The order is reversed and the trial court is directed to fix the inheritance tax in accord with the views expressed herein.

FOOTNOTES

1.   The order is appealable.  (Code Civ.Proc., § 904.1, subd. (k);  Prob.Code, § 1240, subd. (r);  Estate of Friedman (1979) 94 Cal.App.3d 667, 669, 156 Cal.Rptr. 597.)

2.   The report determined that Cora Hoiby's interest, being community property, is exempt from taxation.

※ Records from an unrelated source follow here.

/-- Step 6 of R207: the objects of an extent without another grant go; else the context's own pass to the lowest-numbered
context that holds one. -/
def releaseObjects (s : State) (x : Extent) (c : Ctx) : State :=
  let os := extentObjs s x
  match (x.grants.filter (fun g => g.ctx != c && g.st != .offered)).foldl (fun (m : Option Ctx) g => match m with
      | some a => if g.ctx.val < a.val then some g.ctx else some a
      | none => some g.ctx) none with
  | none => os.foldl unbindDelete s
  | some d => os.foldl (fun s o => s.modObj o (fun o => if o.owner = c then { o with owner := d } else o)) s

/-- A context leaves EXPIRED by the release of its last grant (R210). -/
def leaveExpired (s : State) (c : Ctx) : State :=
  if (s.ctx c).expired && grantCount s c == 0 then
    s.modCtx c (fun x => { x with expired := false, leaseRun := ctxEnabled s c, leaseFrom := s.ft.run })
  else s

/-- GRANT_RELEASE_COMPLETE (R206, R207): the release is reported and recorded. -/
def execGrantReleaseComplete (c : Ctx) (base : DWord) (s : State) : Out :=
  .next (match mget? s.extents (base.toNat / unitBytes) with
    | some x => match grantOf x c with
      | some g =>
        if g.st = .releasing ∧ g.leaving ∧ g.live = false ∧ (s.ctx c).decBusy = false ∧ base.toNat % unitBytes = 0 then
          leaveExpired (dcRecord (((releaseObjects s x c).dropGrant x.base c).emit (.fmReport c x.base 2)) c 1 x) c
        else s
      | none => s
    | none => s)

/-- LEASE_RENEW (R208, R234). -/
def leaseRenewH : Handler := fun s m =>
  if (s.ctx m.c).expired then (s, .done stLeaseExpired [])
  else (restartLease s m.c, .done stOK (leBytes 4 (s.ctx m.c).leaseMs))

/-- LEASE_RENEW. -/
def execLeaseRenew (via : Path) (input : List Byte) (s : State) : Out := .next (mci s via 0xC050 input leaseRenewH)

/-- LEASE_SET (R208, R210): with REARM the lease restarts at once; without, the length counts from the next start. -/
def leaseSetH : Handler := fun s m =>
  let n := m.f 0 2
  let len := m.f 4 4
  if 512 ≤ n then (s, .done stNoContext [])
  else if len < 1000 ∨ 3600000 < len then (s, .done stRange [])
  else
    let c := toCtx n
    let s := s.modCtx c (fun x => { x with leaseMs := len })
    if m.f 2 1 = 1 then
      (s.modCtx c (fun x => { x with expired := false, leaseRun := ctxEnabled s c, leaseFrom := s.ft.run }), .done stOK [])
    else (s, .done stOK [])

/-- LEASE_SET. -/
def execLeaseSet (via : Path) (input : List Byte) (s : State) : Out := .next (mci s via 0xC051 input leaseSetH)

/-- One entry of the walk of R209: it loses the context's identities. The counts are of identities removed and lines
poisoned. -/
def walkEntry (c : Ctx) (a : State × Nat × Nat) (d : Nat × DirEntry) : State × Nat × Nat :=
  let s := a.1
  let dev := d.1 * 64
  let mine := idOfCtx s c
  let here := (d.2.sharers ++ d.2.targets).filter mine
  if here.isEmpty then a else
  let n := a.2.1 + here.length
  match d.2.st with
  | .exclusive => (putDir (poisonDev s dev) dev none, n, a.2.2 + 1)
  | .shared =>
    let left := d.2.sharers.filter (fun x => !mine x)
    (putDir s dev (if left.isEmpty && !d.2.broad then none else some { d.2 with sharers := left }), n, a.2.2)
  | .recalling =>
    let e := { d.2 with sharers := d.2.sharers.filter (fun x => !mine x), targets := d.2.targets.filter (fun x => !mine x),
                        kept := d.2.kept.filter (fun x => !mine x) }
    let held := d.2.wasE && d.2.targets.any mine
    let s := if held then poisonDev s dev else s
    (if e.targets.isEmpty then endRecall s dev e else putDir s dev (some e), n, a.2.2 + b2n held)

/-- The walk of the directory for an expired context (R209 step 4). -/
def leaseWalk (s : State) (c : Ctx) : State × Nat × Nat := s.directory.foldl (walkEntry c) (s, 0, 0)

/-- Steps 2 to 4 of R209, with the drafts and handles that go, the identities removed and the lines poisoned. -/
def leaseActions (s : State) (c : Ctx) : State × List Nat :=
  let (s, drafts, handles) := dropHolds (decideUnpick s c 4 [] []) c (fun _ => true)
  let (s, ids, lines) := leaseWalk s c
  (retryEntries s, [drafts, handles, ids, lines])

/-- A lease reaches zero (R209): the event, then the steps. The event carries the counts of the steps that follow it. -/
def expireLease (s : State) (c : Ctx) : State :=
  let cues := ((allCues s).filter (fun (q : Nat × Cue) => q.2.ctx == c)).length
  let s := s.modCtx c (fun x => { x with expired := true, leaseRun := false })
  let counts := (leaseActions s c).2.flatMap w1
  (leaseActions (raise s evLeaseExpired [c] (w1 c.val ++ w1 (s.ctx c).leaseMs ++ w1 cues ++ counts)) c).1

/-- LEASE_EXPIRY (R209). -/
def execLeaseExpiry (c : Ctx) (s : State) : Out :=
  ifApplies ((s.ctx c).leaseRun && !(s.ctx c).expired) s (expireLease s c)

end Sys2Proof.Machine
end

3.   Part 8, Inheritance Tax (§§ 13301–14902), of Division 2 of the Revenue and Taxation Code was repealed by Initiative adopted June 8, 1982 (and see Stats.1982, ch. 1535, § 14).Inasmuch as the inheritance tax statutes retain their vitality for purposes of this appeal, we henceforth will omit the word “former” in referring to them.

4.   At the date of decedent's death, Cora Hoiby was 72 years old.   The table referred to in section 13953 shows that the present value or worth, at 6 percent, of a remainder interest following the life estate of a female 72 years of age at the date of the transferor's death is .55912 of the value of the property upon which the estate is based.  (18 Cal.Admin.Code, § 13953.)   Applying that formula in the instant case, the present value of the interest of each remainder beneficiary is $216,317 x . 55912, or $120,947.16.

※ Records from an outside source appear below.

-- ==== Sys2Proof/Machine/CxlMailbox.lean ====
section
/-! DEFINITION. The CXL commands of a PF mailbox (R353, R381, R384). The layouts of their payloads are those of CXL
3.1, which the spec names and does not repeat (PRESUMED). -/

namespace Sys2Proof.Machine

/-- A CXL command whose input has one length and one acceptance test: Invalid Payload Length is 0x16 and Invalid Input
is 2. -/
def cxlCommand (s : State) (p : Port) (b : Bool) (okLen okInput : Bool) (f : State → State) : State :=
  if !stewardHears s (.mailbox p b) then s
  else if !okLen then cxlAnswer s p b 0x16 []
  else if !okInput then cxlAnswer s p b 2 []
  else f s

/-- The output of Identify Memory Device: no static capacity, five logs of 256 records, no label storage and no poison
list; the firmware revision, and the poison and telemetry capability bytes, are open. -/
def identifyBytes (s : State) : List Byte :=
  let open_ := fun (n off : Nat) => (List.range n).map (fun i => Config.freeByte (s.free * 4096 + off + i))
  open_ 16 0 ++ leBytes 32 0 ++ (List.replicate 4 (leBytes 2 256)).flatten ++ leBytes 4 0 ++ open_ 7 16 ++ leBytes 2 256

/-- IDENTIFY_MEMORY_DEVICE (R384). -/
def execIdentifyMemoryDevice (p : Port) (secondary : Bool) (input : List Byte) (s : State) : Out :=
  .next (cxlCommand s p secondary input.isEmpty true (fun s => cxlAnswer s.tick p secondary 0 (identifyBytes s)))

/-- A UUID as its text writes it, first byte first. -/
def uuidBytes (u : BitVec 128) : List Byte := (leBytes 16 u.toNat).reverse

/-- The UUID of the Command Effects Log. -/
def celUuid : List Byte := uuidBytes 0x0da9c0b5bf414b788f7996b1623b3f17

/-- The CXL opcodes of R384 with their effects, as bits of CXL 3.1: 3 immediate policy change, 4 immediate log change, 6
background operation; 2 immediate data change; 1 immediate configuration change. -/
def cxlOpcodes : List (Nat × Nat) :=
  [(0x0100, 0), (0x0101, 16), (0x0102, 0), (0x0103, 8), (0x0201, 64), (0x0202, 0), (0x0300, 0), (0x0301, 0), (0x0400, 0),
   (0x0401, 0), (0x4000, 0), (0x4800, 0), (0x4801, 0), (0x4802, 4), (0x4803, 4)]

/-- The Command Effects Log: each CXL command, and each MCI command with open effects. -/
def celBytes : List Byte :=
  cxlOpcodes.flatMap (fun x => leBytes 2 x.1 ++ leBytes 2 x.2)
    ++ (List.range 256).flatMap (fun i =>
      if (mciRow (0xC000 + i)).isSome then leBytes 2 (0xC000 + i) ++ leBytes 2 (Config.cmdEffect (0xC000 + i)).toNat else [])

/-- GET_SUPPORTED_LOGS (R384): the Command Effects Log only. -/
def execGetSupportedLogs (p : Port) (secondary : Bool) (input : List Byte) (s : State) : Out :=
  .next (cxlCommand s p secondary input.isEmpty true (fun s =>
    cxlAnswer s p secondary 0 (leBytes 2 1 ++ leBytes 6 0 ++ celUuid ++ leBytes 4 celBytes.length)))

/-- Get Log: log identifier, offset and length; an unknown log is Unsupported (Invalid Log, 0x17). -/
def getLogAnswer (s : State) (p : Port) (b : Bool) (input : List Byte) : State :=
  let off := bfield input 16 4
  let len := bfield input 20 4
  if input.take 16 ≠ celUuid then cxlAnswer s p b 0x17 []
  else if celBytes.length < off + len then cxlAnswer s p b 2 []
  else cxlAnswer s p b 0 ((celBytes.drop off).take len)

/-- GET_LOG (R384). -/
def execGetLog (p : Port) (secondary : Bool) (input : List Byte) (s : State) : Out :=
  .next (cxlCommand s p secondary (input.length == 24) true (fun s => getLogAnswer s p secondary input))

/-- The log that a number names: 0 Informational to 3 Fatal, 4 Dynamic Capacity. -/
def logOf (n : Nat) : Option LogKind := [LogKind.informational, .warning, .failure, .fatal, .dynamicCapacity][n]?

/-- Bytes 0x30 to 0x7F of a General Media Event Record (R353): the device address, an uncorrectable event, its type and
transaction type; no other field is valid. -/
def mediaBytes (r : LogRecord) : List Byte :=
  let w := fun i => (r.words.getD i 0).toNat
  let tx := match w 0 with | 0 => 1 | 5 => 2 | 4 => 5 | _ => 0
  leBytes 8 (w 1 + w 2 * 0x100000000) ++ leBytes 1 1 ++ leBytes 1 (if r.code.toNat = evSealFail.code then 2 else 0)
    ++ leBytes 1 tx ++ leBytes 69 0

/-- Bytes 0x30 to 0x7F of a Dynamic Capacity Event Record: type, host, region 0, and the extent. -/
def capacityBytes (r : LogRecord) : List Byte :=
  leBytes 1 r.code.toNat ++ leBytes 1 0 ++ leBytes 2 r.ctx.toNat ++ leBytes 4 0
    ++ (List.range 8).flatMap (fun i => leBytes 4 (r.words.getD i 0).toNat) ++ leBytes 40 0

/-- The UUID of a record's kind. -/
def recordUuid : RecordKind → List Byte
  | .vendor => uuidBytes 0x4d58a0c20b1e4c379e216a5f0c3d7e10
  | .generalMedia => uuidBytes 0xfbcd0a77c260417f85a9088b1621eba6
  | .dynamicCapacity => uuidBytes 0xca95afa7f18340188c2f95268e101a2a

/-- The 128 bytes of an event record (R353): the common header, and at 0x30 the record's own fields. -/
def recordBytes (k : LogKind) (r : LogRecord) : List Byte :=
  recordUuid r.kind ++ leBytes 1 128 ++ leBytes 3 (min (logIx k) 3 % 4 * b2n (k != .dynamicCapacity)) ++ leBytes 2 r.handle
    ++ leBytes 2 0 ++ leBytes 8 r.time.toNat ++ leBytes 16 0
    ++ (match r.kind with
      | .vendor => entryBytes false 2 r.code.toNat r.ctx.toNat 0 r.time r.words ++ leBytes 16 0
      | .generalMedia => mediaBytes r
      | .dynamicCapacity => capacityBytes r)

/-- The records of a log, oldest first. -/
def logRecords (ls : LogSet) (k : LogKind) : List LogRecord := (ls.records.filter (fun r => r.1 == k)).map (·.2)

/-- The output of Get Event Records: overflow flag, count and times, and every record of the log. -/
def eventBytes (ls : LogSet) (k : LogKind) : List Byte :=
  let o := mget (0, 0, 0) ls.overflow (logIx k)
  let rs := logRecords ls k
  leBytes 1 (b2n (o.1 != 0)) ++ leBytes 1 0 ++ leBytes 2 (min o.1 65535) ++ leBytes 8 o.2.1.toNat ++ leBytes 8 o.2.2.toNat
    ++ leBytes 2 rs.length ++ leBytes 10 0 ++ rs.flatMap (recordBytes k)

/-- GET_EVENT_RECORDS (R353). -/
def execGetEventRecords (p : Port) (secondary : Bool) (input : List Byte) (s : State) : Out :=
  .next (cxlCommand s p secondary (input.length == 1) (logOf (bfield input 0 1)).isSome (fun s =>
    match logOf (bfield input 0 1) with
    | some k => cxlAnswer s p secondary 0 (eventBytes (s.port p).logs k)
    | none => s))

/-- Takes records out of one log; making room ends its overflow. -/
def clearLog (ls : LogSet) (k : LogKind) (all : Bool) (handles : List Nat) : LogSet :=
  { ls with records := ls.records.filter (fun r => r.1 != k || !(all || handles.contains r.2.handle)), overflow := mdel ls.overflow (logIx k) }

/-- Clear Event Records: the log, Clear All Events in bit 0 of the flags, a count and the handles; an unknown handle is
Invalid Handle (0xE), and Clear All Events needs an overflow. -/
def clearRecords (s : State) (p : Port) (b : Bool) (input : List Byte) (k : LogKind) : State :=
  let ls := (s.port p).logs
  let all := bit (bfield input 1 1) 0
  let hs := (List.range (bfield input 2 1)).map (fun i => bfield input (6 + 2 * i) 2)
  if all && (mget (0, 0, 0) ls.overflow (logIx k)).1 == 0 then cxlAnswer s p b 2 []
  else if !all && !(hs.all (fun h => (logRecords ls k).any (fun r => r.handle == h))) then cxlAnswer s p b 0xE []
  else if !all && hs.isEmpty then cxlAnswer s p b 0 []
  else cxlAnswer (s.modPort p (fun x => { x with logs := clearLog x.logs k all hs })) p b 0 []

/-- CLEAR_EVENT_RECORDS (R353): the other PFs' logs stay. -/
def execClearEventRecords (p : Port) (secondary : Bool) (input : List Byte) (s : State) : Out :=
  .next (cxlCommand s p secondary (decide (6 ≤ input.length) && input.length == 6 + 2 * bfield input 2 1)
    ((logOf (bfield input 0 1)).isSome && decide (bfield input 1 1 < 2) && bfield input 3 3 == 0) (fun s =>
      match logOf (bfield input 0 1) with
      | some k => clearRecords s p secondary input k
      | none => s))

/-- GET_EVENT_INTERRUPT_POLICY (R334, R353): the mode of each log, and message number 2 for MSI-X. -/
def execGetEventInterruptPolicy (p : Port) (secondary : Bool) (input : List Byte) (s : State) : Out :=
  .next (cxlCommand s p secondary input.isEmpty true (fun s =>
    cxlAnswer s p secondary 0 ((List.range 5).map (fun i =>
      let m := bits ((s.port p).policy.getD i 0).toNat 0 2
      BitVec.ofNat 8 (if m = 1 then 0x21 else m)))))

/-- SET_EVENT_INTERRUPT_POLICY (R353): one mode for each log, the Dynamic Capacity log's being optional; mode 3 and nonzero
reserved bits are Invalid Input. -/
def execSetEventInterruptPolicy (p : Port) (secondary : Bool) (input : List Byte) (s : State) : Out :=
  .next (cxlCommand s p secondary (input.length == 4 || input.length == 5)
    (input.all (fun x => decide (bits x.toNat 0 2 < 3) && bits x.toNat 2 2 == 0)) (fun s =>
      cxlAnswer (s.modPort p (fun x => { x with policy := (input.map (fun y => BitVec.ofNat 8 (bits y.toNat 0 2)) ++ x.policy.drop input.length) }))
        p secondary 0 []))

/-- GET_TIMESTAMP (R384): fabric time. -/
def execGetTimestamp (p : Port) (secondary : Bool) (input : List Byte) (s : State) : Out :=
  .next (cxlCommand s p secondary input.isEmpty true (fun s => cxlAnswer s p secondary 0 (leBytes 8 s.ft.time.toNat)))

/-- SET_TIMESTAMP (R384): Success, with no effect. -/
def execSetTimestamp (p : Port) (secondary : Bool) (input : List Byte) (s : State) : Out :=
  .next (cxlCommand s p secondary (input.length == 8) true (fun s => cxlAnswer s p secondary 0 []))

/-- The output of Get Dynamic Capacity Configuration: the one region of 128 TiB, blocks of 256 MiB and 16,384 extents; the
DSMAD handle, the region's flags and the tag counts are open. -/
def dcConfigBytes (s : State) (n : Nat) : List Byte :=
  let open_ := fun (n off : Nat) => (List.range n).map (fun i => Config.freeByte (s.free * 4096 + off + i))
  leBytes 1 1 ++ leBytes 1 (min n 1) ++ leBytes 6 0
    ++ (if n = 0 then [] else leBytes 8 0 ++ leBytes 8 (2 ^ 47 / unitBytes) ++ leBytes 8 (2 ^ 47) ++ leBytes 8 unitBytes ++ open_ 5 0 ++ leBytes 3 0)
    ++ leBytes 4 16384 ++ leBytes 4 (16384 - s.extents.length) ++ open_ 8 5

/-- GET_DC_CONFIGURATION (R384): a region count and the first region asked for. -/
def execGetDcConfiguration (p : Port) (secondary : Bool) (input : List Byte) (s : State) : Out :=
  .next (cxlCommand s p secondary (input.length == 2) (bfield input 1 1 == 0) (fun s =>
    cxlAnswer s.tick p secondary 0 (dcConfigBytes s (bfield input 0 1))))

/-- The extents that a context has accepted (R206), lowest first. -/
def acceptedExtents (s : State) (c : Ctx) : List Extent :=
  (s.extents.map (·.2)).filter (fun x => match grantOf x c with | some g => g.st != .offered | none => false)

/-- An extent of the list: base, length, tag and shared sequence number. -/
def extentBytes (x : Extent) : List Byte :=
  leBytes 8 (x.base * unitBytes) ++ leBytes 8 (x.len * unitBytes) ++ leBytes 16 x.tag.toNat ++ leBytes 8 0

/-- The output of Get Dynamic Capacity Extent List; the generation number is open. -/
def extentListBytes (s : State) (xs : List Extent) (count start : Nat) : List Byte :=
  let got := (xs.drop start).take count
  leBytes 4 got.length ++ leBytes 4 xs.length ++ leBytes 4 (Config.freeWord s.free).toNat ++ leBytes 4 0 ++ got.flatMap extentBytes

/-- GET_DC_EXTENT_LIST (R381): a count and the first index, for the current context. -/
def execGetDcExtentList (p : Port) (secondary : Bool) (input : List Byte) (s : State) : Out :=
  .next (cxlForCtx s p secondary (fun c =>
    let xs := acceptedExtents s c
    if input.length ≠ 8 then cxlAnswer s p secondary 0x16 []
    else if xs.length < bfield input 4 4 then cxlAnswer s p secondary 2 []
    else cxlAnswer s.tick p secondary 0 (extentListBytes s xs (min (bfield input 0 4) 1638) (bfield input 4 4))))

end Sys2Proof.Machine
end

5.   Section 13409:  “Transfer of any interest in real or personal property and all rights and powers relating to the same which have been duly disclaimed pursuant to the provisions of Chapter 11 (commencing with Section 190) of Division 1 of the Probate Code or in any other valid manner, shall be subject to the inheritance tax only if, and to the same extent and in the same manner as, the same would have been subject to such tax if such interest, rights and powers had been originally created in favor of and transferred to the same persons and in the same shares in which they are effectively distributed or otherwise disposed of, after giving full effect to such disclaimers pursuant to the governing instrument, if any, and Chapter 11 (commencing with Section 190) of Division 1 of the Probate Code and all other applicable law.”

 LILLIE, Acting Presiding Justice.

DALSIMER and GUTIERREZ *, JJ., concur.